= EXERCISE REQUIREMENTS =
Below are some records. Return exactly the lines from the one containing "a position. -/" through the one containing "ended, the slot", both included, and only those.

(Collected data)

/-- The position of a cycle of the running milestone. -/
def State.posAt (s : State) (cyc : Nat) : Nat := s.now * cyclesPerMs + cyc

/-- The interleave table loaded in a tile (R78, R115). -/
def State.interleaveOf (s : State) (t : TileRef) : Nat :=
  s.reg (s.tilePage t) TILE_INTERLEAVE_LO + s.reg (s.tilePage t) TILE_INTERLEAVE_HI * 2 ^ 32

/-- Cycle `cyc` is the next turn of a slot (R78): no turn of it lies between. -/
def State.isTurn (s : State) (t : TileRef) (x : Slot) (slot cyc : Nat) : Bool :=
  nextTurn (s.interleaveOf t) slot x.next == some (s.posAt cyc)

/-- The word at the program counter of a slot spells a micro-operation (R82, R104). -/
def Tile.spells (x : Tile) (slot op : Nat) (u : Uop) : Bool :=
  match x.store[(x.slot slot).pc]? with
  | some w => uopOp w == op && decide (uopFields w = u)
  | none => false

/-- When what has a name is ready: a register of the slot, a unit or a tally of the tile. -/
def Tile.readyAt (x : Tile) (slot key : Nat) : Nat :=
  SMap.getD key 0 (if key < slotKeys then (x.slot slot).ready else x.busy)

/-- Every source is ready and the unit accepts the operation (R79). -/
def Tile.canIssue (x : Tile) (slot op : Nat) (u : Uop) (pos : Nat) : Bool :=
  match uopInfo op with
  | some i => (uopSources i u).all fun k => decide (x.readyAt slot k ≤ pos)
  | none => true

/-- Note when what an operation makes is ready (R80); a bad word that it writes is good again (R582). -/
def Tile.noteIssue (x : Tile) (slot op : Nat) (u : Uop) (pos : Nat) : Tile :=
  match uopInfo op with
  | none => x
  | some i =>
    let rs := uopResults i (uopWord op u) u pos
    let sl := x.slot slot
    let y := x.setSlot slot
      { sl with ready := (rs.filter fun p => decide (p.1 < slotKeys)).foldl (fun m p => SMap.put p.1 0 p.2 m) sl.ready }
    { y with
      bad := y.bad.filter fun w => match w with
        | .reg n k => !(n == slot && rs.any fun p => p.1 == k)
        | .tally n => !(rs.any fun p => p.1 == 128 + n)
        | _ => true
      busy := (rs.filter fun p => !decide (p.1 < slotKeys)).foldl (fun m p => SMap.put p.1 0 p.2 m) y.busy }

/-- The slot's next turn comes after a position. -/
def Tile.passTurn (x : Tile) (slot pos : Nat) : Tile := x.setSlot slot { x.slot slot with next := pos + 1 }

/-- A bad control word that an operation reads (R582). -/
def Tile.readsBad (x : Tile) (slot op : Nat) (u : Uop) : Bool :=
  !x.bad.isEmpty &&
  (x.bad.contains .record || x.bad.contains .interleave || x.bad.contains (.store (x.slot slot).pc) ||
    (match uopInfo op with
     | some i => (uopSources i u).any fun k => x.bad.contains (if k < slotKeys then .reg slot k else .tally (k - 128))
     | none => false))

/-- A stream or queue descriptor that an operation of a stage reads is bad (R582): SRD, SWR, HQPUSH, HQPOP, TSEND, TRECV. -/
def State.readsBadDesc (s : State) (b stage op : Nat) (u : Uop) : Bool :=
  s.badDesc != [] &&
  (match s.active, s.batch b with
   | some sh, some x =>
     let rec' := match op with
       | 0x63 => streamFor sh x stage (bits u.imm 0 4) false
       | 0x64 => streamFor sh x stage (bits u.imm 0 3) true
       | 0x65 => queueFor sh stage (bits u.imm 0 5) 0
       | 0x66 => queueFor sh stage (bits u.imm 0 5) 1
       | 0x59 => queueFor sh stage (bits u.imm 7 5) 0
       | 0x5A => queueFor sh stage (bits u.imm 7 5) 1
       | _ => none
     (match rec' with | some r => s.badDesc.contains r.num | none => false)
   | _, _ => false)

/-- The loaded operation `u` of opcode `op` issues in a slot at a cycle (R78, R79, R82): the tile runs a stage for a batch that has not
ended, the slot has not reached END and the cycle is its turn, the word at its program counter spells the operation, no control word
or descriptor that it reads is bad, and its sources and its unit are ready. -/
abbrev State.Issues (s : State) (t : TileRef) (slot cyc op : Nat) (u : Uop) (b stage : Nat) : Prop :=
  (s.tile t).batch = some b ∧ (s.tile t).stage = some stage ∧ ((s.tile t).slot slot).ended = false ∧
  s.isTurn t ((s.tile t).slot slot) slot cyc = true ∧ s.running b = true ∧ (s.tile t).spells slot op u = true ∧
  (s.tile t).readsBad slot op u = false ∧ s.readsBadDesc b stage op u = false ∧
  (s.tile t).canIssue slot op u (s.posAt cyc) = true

= ANSWER BOX =
/-- The slot's next turn comes after a position. -/
def Tile.passTurn (x : Tile) (slot pos : Nat) : Tile := x.setSlot slot { x.slot slot with next := pos + 1 }

/-- A bad control word that an operation reads (R582). -/
def Tile.readsBad (x : Tile) (slot op : Nat) (u : Uop) : Bool :=
  !x.bad.isEmpty &&
  (x.bad.contains .record || x.bad.contains .interleave || x.bad.contains (.store (x.slot slot).pc) ||
    (match uopInfo op with
     | some i => (uopSources i u).any fun k => x.bad.contains (if k < slotKeys then .reg slot k else .tally (k - 128))
     | none => false))

/-- A stream or queue descriptor that an operation of a stage reads is bad (R582): SRD, SWR, HQPUSH, HQPOP, TSEND, TRECV. -/
def State.readsBadDesc (s : State) (b stage op : Nat) (u : Uop) : Bool :=
  s.badDesc != [] &&
  (match s.active, s.batch b with
   | some sh, some x =>
     let rec' := match op with
       | 0x63 => streamFor sh x stage (bits u.imm 0 4) false
       | 0x64 => streamFor sh x stage (bits u.imm 0 3) true
       | 0x65 => queueFor sh stage (bits u.imm 0 5) 0
       | 0x66 => queueFor sh stage (bits u.imm 0 5) 1
       | 0x59 => queueFor sh stage (bits u.imm 7 5) 0
       | 0x5A => queueFor sh stage (bits u.imm 7 5) 1
       | _ => none
     (match rec' with | some r => s.badDesc.contains r.num | none => false)
   | _, _ => false)

/-- The loaded operation `u` of opcode `op` issues in a slot at a cycle (R78, R79, R82): the tile runs a stage for a batch that has not
ended, the slot has not reached END and the cycle is its turn, the word at its program counter spells the operation, no control word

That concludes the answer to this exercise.